Produce as output only the lines below starting at the line with "different keys. -/" and continuing through the line with "Memory.writePitch, Store.read_write, slotKey_inj, Fin.ext_iff]", each one exactly as written.

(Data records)
━━━

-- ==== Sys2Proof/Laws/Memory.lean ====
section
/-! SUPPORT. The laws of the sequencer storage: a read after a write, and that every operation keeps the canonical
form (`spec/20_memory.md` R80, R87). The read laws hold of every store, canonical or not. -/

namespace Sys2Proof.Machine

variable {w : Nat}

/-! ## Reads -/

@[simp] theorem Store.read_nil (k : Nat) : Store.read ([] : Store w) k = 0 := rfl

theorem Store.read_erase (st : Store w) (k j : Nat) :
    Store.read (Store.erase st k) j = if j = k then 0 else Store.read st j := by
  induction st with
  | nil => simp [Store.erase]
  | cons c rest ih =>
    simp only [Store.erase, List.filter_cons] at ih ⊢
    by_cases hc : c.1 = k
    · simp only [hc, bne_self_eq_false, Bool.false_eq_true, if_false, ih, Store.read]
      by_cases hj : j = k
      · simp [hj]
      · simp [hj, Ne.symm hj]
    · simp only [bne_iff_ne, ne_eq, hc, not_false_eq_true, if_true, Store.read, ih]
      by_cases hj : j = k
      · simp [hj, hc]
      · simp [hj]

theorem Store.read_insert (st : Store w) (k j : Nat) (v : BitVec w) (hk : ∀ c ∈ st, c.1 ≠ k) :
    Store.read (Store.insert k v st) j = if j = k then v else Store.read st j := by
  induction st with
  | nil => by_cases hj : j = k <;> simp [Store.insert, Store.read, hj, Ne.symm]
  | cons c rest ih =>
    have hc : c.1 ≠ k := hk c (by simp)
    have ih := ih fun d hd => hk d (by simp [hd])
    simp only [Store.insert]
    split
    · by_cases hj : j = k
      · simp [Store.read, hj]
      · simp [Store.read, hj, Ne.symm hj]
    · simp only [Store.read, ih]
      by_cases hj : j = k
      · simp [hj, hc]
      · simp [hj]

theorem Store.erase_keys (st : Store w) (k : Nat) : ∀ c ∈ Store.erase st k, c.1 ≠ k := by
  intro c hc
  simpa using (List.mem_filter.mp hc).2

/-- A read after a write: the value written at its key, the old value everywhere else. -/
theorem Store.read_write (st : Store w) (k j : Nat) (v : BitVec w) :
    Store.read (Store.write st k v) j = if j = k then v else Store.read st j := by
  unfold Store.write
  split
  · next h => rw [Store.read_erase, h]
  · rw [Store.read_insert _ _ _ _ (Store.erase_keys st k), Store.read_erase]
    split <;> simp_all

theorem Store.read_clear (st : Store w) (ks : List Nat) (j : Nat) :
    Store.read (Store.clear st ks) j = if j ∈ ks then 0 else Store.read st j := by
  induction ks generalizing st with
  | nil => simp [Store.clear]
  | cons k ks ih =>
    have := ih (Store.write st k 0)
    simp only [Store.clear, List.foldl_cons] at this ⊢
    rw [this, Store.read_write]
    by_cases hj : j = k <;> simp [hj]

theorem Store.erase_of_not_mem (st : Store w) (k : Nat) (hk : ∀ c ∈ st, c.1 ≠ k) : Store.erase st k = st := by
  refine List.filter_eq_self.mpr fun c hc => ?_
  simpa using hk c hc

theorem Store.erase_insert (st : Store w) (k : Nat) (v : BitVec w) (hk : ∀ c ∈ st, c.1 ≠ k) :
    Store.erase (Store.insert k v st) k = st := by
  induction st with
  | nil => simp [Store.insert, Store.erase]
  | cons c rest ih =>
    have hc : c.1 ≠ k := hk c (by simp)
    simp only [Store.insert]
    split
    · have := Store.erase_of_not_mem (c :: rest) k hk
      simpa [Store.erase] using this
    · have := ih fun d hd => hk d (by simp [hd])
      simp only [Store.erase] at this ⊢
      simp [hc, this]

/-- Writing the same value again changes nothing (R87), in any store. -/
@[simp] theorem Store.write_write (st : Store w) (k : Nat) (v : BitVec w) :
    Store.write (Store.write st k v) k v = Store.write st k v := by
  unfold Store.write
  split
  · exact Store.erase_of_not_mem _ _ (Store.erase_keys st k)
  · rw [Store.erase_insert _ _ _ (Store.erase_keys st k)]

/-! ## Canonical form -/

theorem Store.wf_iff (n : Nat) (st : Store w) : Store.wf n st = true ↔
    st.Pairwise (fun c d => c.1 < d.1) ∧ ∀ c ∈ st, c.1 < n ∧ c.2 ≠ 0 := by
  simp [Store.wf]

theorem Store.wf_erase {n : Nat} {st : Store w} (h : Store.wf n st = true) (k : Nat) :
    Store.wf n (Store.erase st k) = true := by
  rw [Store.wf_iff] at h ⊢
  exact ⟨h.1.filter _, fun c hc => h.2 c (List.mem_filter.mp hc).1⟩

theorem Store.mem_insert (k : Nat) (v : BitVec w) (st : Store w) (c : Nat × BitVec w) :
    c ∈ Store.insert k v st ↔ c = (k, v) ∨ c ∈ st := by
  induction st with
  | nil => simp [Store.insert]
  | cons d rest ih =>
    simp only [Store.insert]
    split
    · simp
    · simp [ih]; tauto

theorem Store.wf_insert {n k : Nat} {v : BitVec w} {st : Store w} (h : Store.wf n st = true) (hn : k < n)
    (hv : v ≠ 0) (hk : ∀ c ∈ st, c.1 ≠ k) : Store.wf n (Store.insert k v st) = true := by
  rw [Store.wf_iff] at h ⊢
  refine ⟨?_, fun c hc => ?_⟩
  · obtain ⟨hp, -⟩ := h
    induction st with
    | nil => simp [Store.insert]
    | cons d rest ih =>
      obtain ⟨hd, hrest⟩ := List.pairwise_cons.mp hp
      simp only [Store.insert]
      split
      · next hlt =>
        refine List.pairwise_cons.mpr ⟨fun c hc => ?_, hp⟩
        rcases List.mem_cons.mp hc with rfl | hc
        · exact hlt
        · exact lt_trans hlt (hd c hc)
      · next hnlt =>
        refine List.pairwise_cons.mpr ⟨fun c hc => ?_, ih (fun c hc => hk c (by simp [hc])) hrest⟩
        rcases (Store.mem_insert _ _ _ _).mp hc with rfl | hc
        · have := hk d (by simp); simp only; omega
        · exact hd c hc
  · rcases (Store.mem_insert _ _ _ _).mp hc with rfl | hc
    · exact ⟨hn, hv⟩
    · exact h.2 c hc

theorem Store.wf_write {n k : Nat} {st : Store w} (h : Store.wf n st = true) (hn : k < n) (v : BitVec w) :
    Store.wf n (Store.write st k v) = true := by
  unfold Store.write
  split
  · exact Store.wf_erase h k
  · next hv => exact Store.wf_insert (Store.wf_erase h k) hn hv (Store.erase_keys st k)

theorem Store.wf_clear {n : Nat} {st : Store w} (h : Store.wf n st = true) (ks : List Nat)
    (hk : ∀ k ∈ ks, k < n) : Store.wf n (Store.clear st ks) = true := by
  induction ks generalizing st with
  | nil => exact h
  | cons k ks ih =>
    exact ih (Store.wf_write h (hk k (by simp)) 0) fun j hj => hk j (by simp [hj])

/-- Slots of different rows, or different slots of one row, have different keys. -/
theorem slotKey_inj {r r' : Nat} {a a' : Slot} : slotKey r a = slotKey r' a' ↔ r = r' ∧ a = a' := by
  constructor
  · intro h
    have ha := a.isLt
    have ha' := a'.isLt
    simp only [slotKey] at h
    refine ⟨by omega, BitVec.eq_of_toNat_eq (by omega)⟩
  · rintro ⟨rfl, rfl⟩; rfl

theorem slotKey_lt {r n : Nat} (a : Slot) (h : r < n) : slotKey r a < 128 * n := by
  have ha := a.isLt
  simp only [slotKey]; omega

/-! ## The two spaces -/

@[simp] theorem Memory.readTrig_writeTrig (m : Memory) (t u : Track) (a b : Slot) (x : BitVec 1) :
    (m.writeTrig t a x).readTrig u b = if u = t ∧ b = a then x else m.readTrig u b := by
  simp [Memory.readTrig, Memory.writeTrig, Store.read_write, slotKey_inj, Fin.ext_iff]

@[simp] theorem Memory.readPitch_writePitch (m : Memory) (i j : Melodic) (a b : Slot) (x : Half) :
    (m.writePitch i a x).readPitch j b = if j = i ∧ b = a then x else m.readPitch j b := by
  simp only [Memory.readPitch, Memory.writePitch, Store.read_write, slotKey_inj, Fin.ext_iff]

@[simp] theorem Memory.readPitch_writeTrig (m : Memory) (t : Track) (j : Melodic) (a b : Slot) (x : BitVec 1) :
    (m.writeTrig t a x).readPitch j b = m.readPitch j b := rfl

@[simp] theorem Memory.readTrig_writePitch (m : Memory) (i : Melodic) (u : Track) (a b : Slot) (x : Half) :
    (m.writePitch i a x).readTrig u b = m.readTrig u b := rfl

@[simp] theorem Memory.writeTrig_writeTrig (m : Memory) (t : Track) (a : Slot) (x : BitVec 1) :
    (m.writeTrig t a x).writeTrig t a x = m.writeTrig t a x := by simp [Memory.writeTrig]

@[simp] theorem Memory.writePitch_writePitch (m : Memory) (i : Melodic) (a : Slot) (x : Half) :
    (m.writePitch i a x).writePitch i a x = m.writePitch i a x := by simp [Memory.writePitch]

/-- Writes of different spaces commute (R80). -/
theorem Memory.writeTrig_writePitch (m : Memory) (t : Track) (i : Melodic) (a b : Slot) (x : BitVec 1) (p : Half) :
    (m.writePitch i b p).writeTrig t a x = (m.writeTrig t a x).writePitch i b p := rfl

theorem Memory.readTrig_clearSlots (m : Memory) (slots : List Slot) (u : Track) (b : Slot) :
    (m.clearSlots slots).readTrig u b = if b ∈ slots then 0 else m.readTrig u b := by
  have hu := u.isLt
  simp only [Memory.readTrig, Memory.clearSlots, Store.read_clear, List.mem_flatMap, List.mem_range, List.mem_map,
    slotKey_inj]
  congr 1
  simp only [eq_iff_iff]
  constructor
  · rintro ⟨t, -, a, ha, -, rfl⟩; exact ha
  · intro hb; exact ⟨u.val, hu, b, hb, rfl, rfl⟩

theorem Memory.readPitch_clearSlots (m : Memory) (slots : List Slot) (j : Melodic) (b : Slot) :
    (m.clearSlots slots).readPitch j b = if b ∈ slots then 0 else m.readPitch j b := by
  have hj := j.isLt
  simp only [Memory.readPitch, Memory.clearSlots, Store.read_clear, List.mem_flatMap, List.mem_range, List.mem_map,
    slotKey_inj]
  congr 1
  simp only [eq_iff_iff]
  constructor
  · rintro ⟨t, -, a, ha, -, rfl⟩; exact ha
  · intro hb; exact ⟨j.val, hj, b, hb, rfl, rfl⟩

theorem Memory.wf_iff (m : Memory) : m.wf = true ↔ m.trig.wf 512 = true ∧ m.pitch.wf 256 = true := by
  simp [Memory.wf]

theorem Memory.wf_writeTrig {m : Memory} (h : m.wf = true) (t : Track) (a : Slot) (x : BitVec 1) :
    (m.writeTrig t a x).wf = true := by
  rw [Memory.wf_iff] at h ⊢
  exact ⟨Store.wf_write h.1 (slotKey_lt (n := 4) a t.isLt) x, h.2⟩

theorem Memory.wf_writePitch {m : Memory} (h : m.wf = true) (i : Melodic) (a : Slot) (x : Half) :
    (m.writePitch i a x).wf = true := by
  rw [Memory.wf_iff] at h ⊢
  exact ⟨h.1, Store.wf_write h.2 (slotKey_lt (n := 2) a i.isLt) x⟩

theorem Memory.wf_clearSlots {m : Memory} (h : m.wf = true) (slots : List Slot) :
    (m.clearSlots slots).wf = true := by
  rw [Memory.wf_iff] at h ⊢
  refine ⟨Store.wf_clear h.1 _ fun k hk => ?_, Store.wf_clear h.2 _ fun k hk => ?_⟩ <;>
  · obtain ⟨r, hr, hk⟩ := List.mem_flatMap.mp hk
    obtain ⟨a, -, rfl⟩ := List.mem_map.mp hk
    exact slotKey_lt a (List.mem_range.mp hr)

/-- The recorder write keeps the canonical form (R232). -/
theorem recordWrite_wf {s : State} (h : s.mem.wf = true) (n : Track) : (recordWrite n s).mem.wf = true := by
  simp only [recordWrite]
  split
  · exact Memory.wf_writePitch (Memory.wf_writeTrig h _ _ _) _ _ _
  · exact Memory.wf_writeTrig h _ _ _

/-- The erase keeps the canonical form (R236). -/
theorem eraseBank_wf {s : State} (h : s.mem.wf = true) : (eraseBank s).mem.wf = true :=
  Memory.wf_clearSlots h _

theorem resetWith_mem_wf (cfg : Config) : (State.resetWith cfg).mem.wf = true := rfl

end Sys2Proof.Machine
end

━━━

EXERCISE RESPONSE |
/-- Slots of different rows, or different slots of one row, have different keys. -/
theorem slotKey_inj {r r' : Nat} {a a' : Slot} : slotKey r a = slotKey r' a' ↔ r = r' ∧ a = a' := by
  constructor
  · intro h
    have ha := a.isLt
    have ha' := a'.isLt
    simp only [slotKey] at h
    refine ⟨by omega, BitVec.eq_of_toNat_eq (by omega)⟩
  · rintro ⟨rfl, rfl⟩; rfl

theorem slotKey_lt {r n : Nat} (a : Slot) (h : r < n) : slotKey r a < 128 * n := by
  have ha := a.isLt
  simp only [slotKey]; omega

/-! ## The two spaces -/

@[simp] theorem Memory.readTrig_writeTrig (m : Memory) (t u : Track) (a b : Slot) (x : BitVec 1) :
    (m.writeTrig t a x).readTrig u b = if u = t ∧ b = a then x else m.readTrig u b := by
  simp [Memory.readTrig, Memory.writeTrig, Store.read_write, slotKey_inj, Fin.ext_iff]

@[simp] theorem Memory.readPitch_writePitch (m : Memory) (i j : Melodic) (a b : Slot) (x : Half) :
    (m.writePitch i a x).readPitch j b = if j = i ∧ b = a then x else m.readPitch j b := by
  simp only [Memory.readPitch, Memory.writePitch, Store.read_write, slotKey_inj, Fin.ext_iff]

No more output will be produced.